Anybody with a high school diploma has probably, by now, heard the famous line.
“It was a pleasure to burn.”
So opens Bradbury his novel about the condemnation of books and the destruction of ideas. Its protagonist, Guy Montag, a firefighter with a dry home life, no children, a distant wife. Montag’s job is to burn everything, then “burn the ashes” so that nothing is left behind.

In Fahrenheit-451 the very act of reading is detrimental to society. It causes people to think, to question the reality that the government has handed them. Instead, media is the forefront of life. People are being fed via four-wall TV, the sound blasted into their brains. Conformity is the only way to survive.
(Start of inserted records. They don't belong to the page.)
-- ==== Sys2Proof/Machine/Wenlyn.lean ====
section
/-! DEFINITION. What a Wenlyn port does with flits it receives, the events of its states, lanes and timers, authentication, and requests
and responses at the hub (spec/11 R285-R305; spec/17 R412-R414). -/

namespace Sys2Proof.Machine

/-! ## Checker and malformed flits (R303, R412) -/

/-- A violation of Table 17.1 is counted when CHECK_EN is 1; the first one copies the flit header and raises CHECK_VIOLATION. -/
def awlCheck (s : State) (p rule lo hi : Nat) : State :=
  let b := awlBase p
  if rule = 0 || !s.fb b 4 then s
  else
    let first := (upto 10).all (fun i => (s.rd (b + 0x88 + 8 * i)).toNat = 0)
    let s := s.addCtr (b + 0x88 + 8 * (rule - 1)) 1
    if first then
      ((s.wr (b + 0x78) (BitVec.ofNat 64 lo)).wr (b + 0x80) (BitVec.ofNat 64 hi)).raise .checkViolation 0
        (packBits [(p, 0, 5), (rule, 5, 5), (bitsN hi 0 12, 10, 12)])
    else s

/-- A malformed flit is counted and raised; the request it belongs to is dropped and, when it had a SOM, answered MALFORMED (R303). -/
def malformedAt (s : State) (p rule : Nat) (f : WFlit) : State :=
  let x := s.wport p
  let parts := look [] x.part f.vc
  let op := ((parts ++ [f]).head?.bind (fun g => g.payload.head?)).getD 0#8
  let som := f.som || !parts.isEmpty
  let s := s.setWport p { x with part := putRaw x.part f.vc [], malT := s.now :: x.malT }
  let s := (s.addCtr (wenBase p + 0xB0) 1).raise .malformed p (packBits [(f.src, 0, 12), (f.vc, 12, 3), (rule, 15, 5)])
  if som && 1 ≤ f.vc && f.vc ≤ 6 && op ≠ 0x80#8 then
    answerOn s p { vc := f.vc, src := f.src, dst := f.dst, tag := f.tag, reqId := f.reqId, op := op.toNat, flags := 0, code := 0, arg := 0, data := [] }
      rcMalformed 0 []
  else s

/-! ## Admission (R301) -/

/-- Whether entry `n` of the admission table is valid and its range contains a package. -/
def admitHas (s : State) (n pkg : Nat) : Bool :=
  let a := wenPkgBase + 0x2000 + 0x10 * n
  s.fb a 32 && s.f a 0 12 ≤ pkg && pkg ≤ s.f a 12 12

/-- The first valid entry whose range contains a package. -/
def admitEntry (s : State) (pkg : Nat) : Option Nat := (upto 64).find? (fun n => admitHas s n pkg)

/-- Whether a package's flits on a VC are admitted. -/
def admitted (s : State) (pkg vc : Nat) : Bool :=
  match admitEntry s pkg with
  | some n => s.fb (wenPkgBase + 0x2000 + 0x10 * n) (24 + vc)
  | none => false

/-- Whether one remote window in the entry's WIN_MASK contains every byte and permits the access: bit 1 READ, 2 WRITE, 3 ATOMIC. -/
def remoteWin (s : State) (pkg bit a n : Nat) : Bool :=
  match admitEntry s pkg with
  | none => false
  | some e => (upto 32).any (fun w =>
      let b := wenPkgBase + 0x2800 + 0x20 * w
      s.fb (wenPkgBase + 0x2008 + 0x10 * e) w && s.fb (b + 0x10) 0 && s.fb (b + 0x10) bit
        && s.f b 12 36 * 4096 ≤ a && a + n ≤ (s.f (b + 8) 12 36 + 1) * 4096 && s.f b 12 36 ≤ s.f (b + 8) 12 36)

/-- A refusal is counted and raised. -/
def admitDrop (s : State) (p : Nat) (r : WReq) : State :=
  let a := if r.op ≤ 3 then r.arg else 0
  (s.addCtr (wenBase p + 0xB8) 1).raise .admitDenied p (packBits [(r.src, 0, 12), (r.vc, 12, 3), (bitsN a 12 36, 15, 36)])
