-- ==== Sys2Proof/Machine/Site.lean ====
section
/-! DEFINITION. Bridle and the third-party sites (spec/01 R31-R37). -/

namespace Sys2Proof.Machine

def State.site (s : State) (i : Nat) : Site := look Site.reset s.sites i
/-- Change a site's state, whose domain is ON for it (R380; log 61). -/
def State.setSite (s : State) (i : Nat) (x : Site) : State := let s := wakeNow s 8 (3 + i); { s with sites := putRaw s.sites i x }

def rSiteWin (i w o : Nat) : Nat := siteBase i + 0x100 + 0x20 * w + o

/-- Whether an enabled window of a site touches, or contains, a byte run (R33, R37). -/
def winSpan (s : State) (i w : Nat) : Nat × Nat := (s.f (rSiteWin i w 0) 12 36 * 4096, (s.f (rSiteWin i w 8) 12 36 + 1) * 4096)
def winOn (s : State) (i w : Nat) : Bool := s.fb (rSiteWin i w 0x10) 0 && (winSpan s i w).1 < (winSpan s i w).2
def winHolds (s : State) (i w a n : Nat) : Bool := winOn s i w && (winSpan s i w).1 ≤ a && a + n ≤ (winSpan s i w).2
def winTouches (s : State) (i w a n : Nat) : Bool := winOn s i w && overlap (winSpan s i w) (a, a + n)

/-- Attribute bit an access needs: READ 1, WRITE 2, ATOMIC 3. -/
def siteBit : MemOp → Nat
  | .read => 1
  | .write => 2
  | .atomic _ => 3

/-- Why a request is refused, coded as in the syndrome; none when a window grants it. -/
def siteRefusal (s : State) (i : Nat) (r : SiteReq) : Option Nat :=
  if (upto 8).any (fun w => winHolds s i w r.addr r.len && s.fb (rSiteWin i w 0x10) (siteBit r.op)) then none
  else if (upto 8).any (fun w => winHolds s i w r.addr r.len) then some 1
  else if 2 ≤ ((upto 8).filter (fun w => winTouches s i w r.addr r.len)).length then some 2
  else some 0

/-- VIOL_CNT and BRIDLE_VIOLATION (R34, Table 14.4). -/
def siteViolation (s : State) (i reason len addr : Nat) : State :=
  (s.addCtr (siteBase i + 8) 1).raise .bridleViolation i (packBits [(i, 0, 1), (reason, 1, 2), (len, 3, 12), (addr, 15, 48)])

/-- Bytes that a site may pass in a microsecond. -/
def siteCap (s : State) (i : Nat) : Nat := 8000 * s.f (siteBase i) 8 8

/-- Whether the bytes passed in the last microsecond leave room (R33). -/
def siteRoom (s : State) (i n : Nat) : Bool :=
  sumN ((lastUs s.now (fun p => p.1) (s.site i).recent).map (fun p => p.2)) + n ≤ siteCap s i

/-- Clients that can be reset or absent: a VF exists while VF Enable is 1 (R35, R352). -/
def vfGone (s : State) (f : Nat) : Bool := 1 ≤ f && f ≤ 63 && !s.host.vfEnable

/-- A doorbell write that is permitted: the owner's message is sent or held pending, and a write that raises none is counted (R35). -/
def ringSite (s : State) (i : Nat) : State :=
  let c := siteBase i
  let own := s.f c 27 7
  let vec := s.f c 16 11
  if vfGone s own || s.host.msixPend.contains (own, vec) then s.addCtr (c + 8) 1 else s.sendMsix own vec

/-- Whether a granted write covers the site's doorbell word, with window 0 enabled for it (R35). -/
def ringsSite (s : State) (i a n : Nat) : Bool :=
  winOn s i 0 && s.fb (rSiteWin i 0 0x10) 2 && a ≤ (winSpan s i 0).1 && (winSpan s i 0).1 < a + n

/-- A granted request acts at the slices; a misaligned atomic fails there (R317), and a write of the doorbell word also rings (R35; log
88). -/
def siteAct (s : State) (i : Nat) (r : SiteReq) : State :=
  let s := s.setSite i { s.site i with recent := (s.now, r.len) :: lastUs s.now (fun p => p.1) (s.site i).recent }
  match r.op with
  | .read =>
    let bad := poisoned s r.addr r.len
    (hbmTouch s hintNormal r.addr r.len).emit (.siteResp i bad (if bad then [] else s.bytes r.addr r.len))
  | .write =>
    let s := hbmWrite s hintNormal r.addr (r.data.take r.len)
    if ringsSite s i r.addr r.len then ringSite s i else s
  | .atomic code =>
    let w := atWidth code
    if r.addr % w ≠ 0 || poisoned s r.addr w then s.emit (.siteResp i true [])
    else
      let x := leNat (r.data.take w)
      let t := s.atomicAt hintNormal code r.addr (if 7 ≤ code && code ≤ 8 then leNat ((r.data.drop w).take w) else x) x
      t.1.emit (.siteResp i false (leBytes w t.2.1))

/-- Whether a request is one: it names some bytes, a write carries as many, and an atomic is one of Table 12.2. No rule bounds its length;
the syndrome keeps the low twelve bits of it (log 101). -/
def siteReqOk (r : SiteReq) : Bool :=
  0 < r.len &&
  (match r.op with
    | .read => true
    | .write => r.data.length = r.len
    | .atomic c => c ≤ 10 && r.len = atWidth c)

def siteUp (s : State) (i : Nat) : Bool := i < 2 && s.fb (siteBase i) 0 && s.fb (siteBase i) 1

/-- BRIDLE_REQUEST: refused, held over the rate cap behind what is held already, or granted (R33, R34). -/
def execBridleRequest (site : Nat) (r : SiteReq) (s : State) : Res :=
  done s (if !siteUp s site || !siteReqOk r then s
    else match siteRefusal s site r with
      | some reason =>
        let s := siteViolation s site reason r.len r.addr
        (match r.op with
          | .read => s.emit (.siteResp site true [])
          | _ => s)
      | none =>
        if (s.site site).held.isEmpty && siteRoom s site r.len then siteAct s site r
        else s.setSite site { s.site site with held := (s.site site).held ++ [r] })

/-- BRIDLE_RATE_RELEASE: the first held request is granted once the cap allows it. -/
def execBridleRateRelease (site : Nat) (s : State) : Res :=
  done s (match (s.site site).held with
    | [] => s
    | r :: rest => if siteUp s site && siteRoom s site r.len then siteAct (s.setSite site { s.site site with held := rest }) site r else s)

/-- SITE_DOORBELL: the doorbell word is written: the owner's message is sent or held pending, and a write that raises none is counted
(R35). A refused one reports length 1 at WIN_BASE of window 0, as the rules give a doorbell write no length (DESIGN CHOICE, log 88). -/
def execSiteDoorbell (site : Nat) (s : State) : Res :=
  done s (if !siteUp s site then s
    else if !winOn s site 0 then siteViolation s site 0 1 (winSpan s site 0).1
    else if !s.fb (rSiteWin site 0 0x10) 2 then siteViolation s site 1 1 (winSpan s site 0).1
    else ringSite s site)

/-- SITE_DOWN: complete writes are committed, answers are dropped, and EN is cleared (R36). An atomic held over the rate cap is dropped: the
rule names writes and reads alone (DESIGN CHOICE, log 101). -/
def siteDown (s : State) (i : Nat) : State :=
  let writes := (s.site i).held.filter (fun r => r.op ≠ .read)
  let s := writes.foldl (fun s r => match r.op with
    | .write => hbmWrite s hintNormal r.addr r.data
    | _ => s) s
  let w := s.f (siteBase i) 2 2
  let s := (s.setSite i Site.reset).setF (siteBase i) 0 4 0
  s.raise .siteDown i (packBits [(i, 0, 1), (w, 1, 2)])

/-- SITE_LINK_DROP. -/
def execSiteLinkDrop (site : Nat) (s : State) : Res := done s (if siteUp s site then siteDown s site else s)

/-- SITE_WIDTH_DEGRADE: 2 modules or 1 module stay active (R31). -/
def execSiteWidthDegrade (site w : Nat) (s : State) : Res :=
  done s (if siteUp s site && 1 ≤ w && w < s.f (siteBase site) 2 2 then s.setF (siteBase site) 2 2 w else s)

/-- SITE_LINK_TRAINED: LINK_UP and WIDTH take their values. -/
def execSiteLinkTrained (site w : Nat) (s : State) : Res :=
  done s (if site < 2 && sitePresent s site && s.fb (siteBase site) 0 && !s.fb (siteBase site) 1 && 1 ≤ w && w ≤ 3 then
      (s.setB (siteBase site) 1 true).setF (siteBase site) 2 2 w
    else s)

/-- MSIX_VECTOR_UNMASK: a message held pending for the vector is sent (R35, R330; log 15). -/
def execMsixVectorUnmask (f vec : Nat) (s : State) : Res :=
  let n := if f = 0 then 2048 else if f = 64 then 64 else 32
  done s (if 64 < f || n ≤ vec then s
    else
      let was := s.host.msixPend.contains (f, vec)
      let s := (vfSeen s f).modHost (fun h => { h with
        msixOn := if h.msixOn.contains (f, vec) then h.msixOn else h.msixOn ++ [(f, vec)]
        msixPend := h.msixPend.filter (fun p => p ≠ (f, vec)) })
      if was then s.emit (.msix f vec) else s)

end Sys2Proof.Machine
end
The very same is translated into other dystopian worlds. A prime example of this is George Orwell’s masterpiece, 1984. In the novel, the reader is presented with a similar idea. The fact that ideas themselves are detrimental to society because it causes them to question the very fabric of government.
My copy of Fahrenheit-451, the 60th anniversary edition edited in 2013, includes a section toward the back of the book which includes a bunch of essays regarding the creation of the book and its impact on society. One of the essays, written by Adrian Mitchell, draws a parable between other works of dystopian fiction and the novel. He states:
“Wells educated science fiction, but left it skinny and uncertain, Orwell gave it strength and now Bradbury employs it to carry his fears.”
It is easy to also draw similar conclusions about other books in the dystopian genre. Guy Montag is just another Winston Smith, another Kilgore Trout. It paints and repaints the themes we so commonly see in other books of the genre: fear, surveillance, ignorance, blindness…I could go on.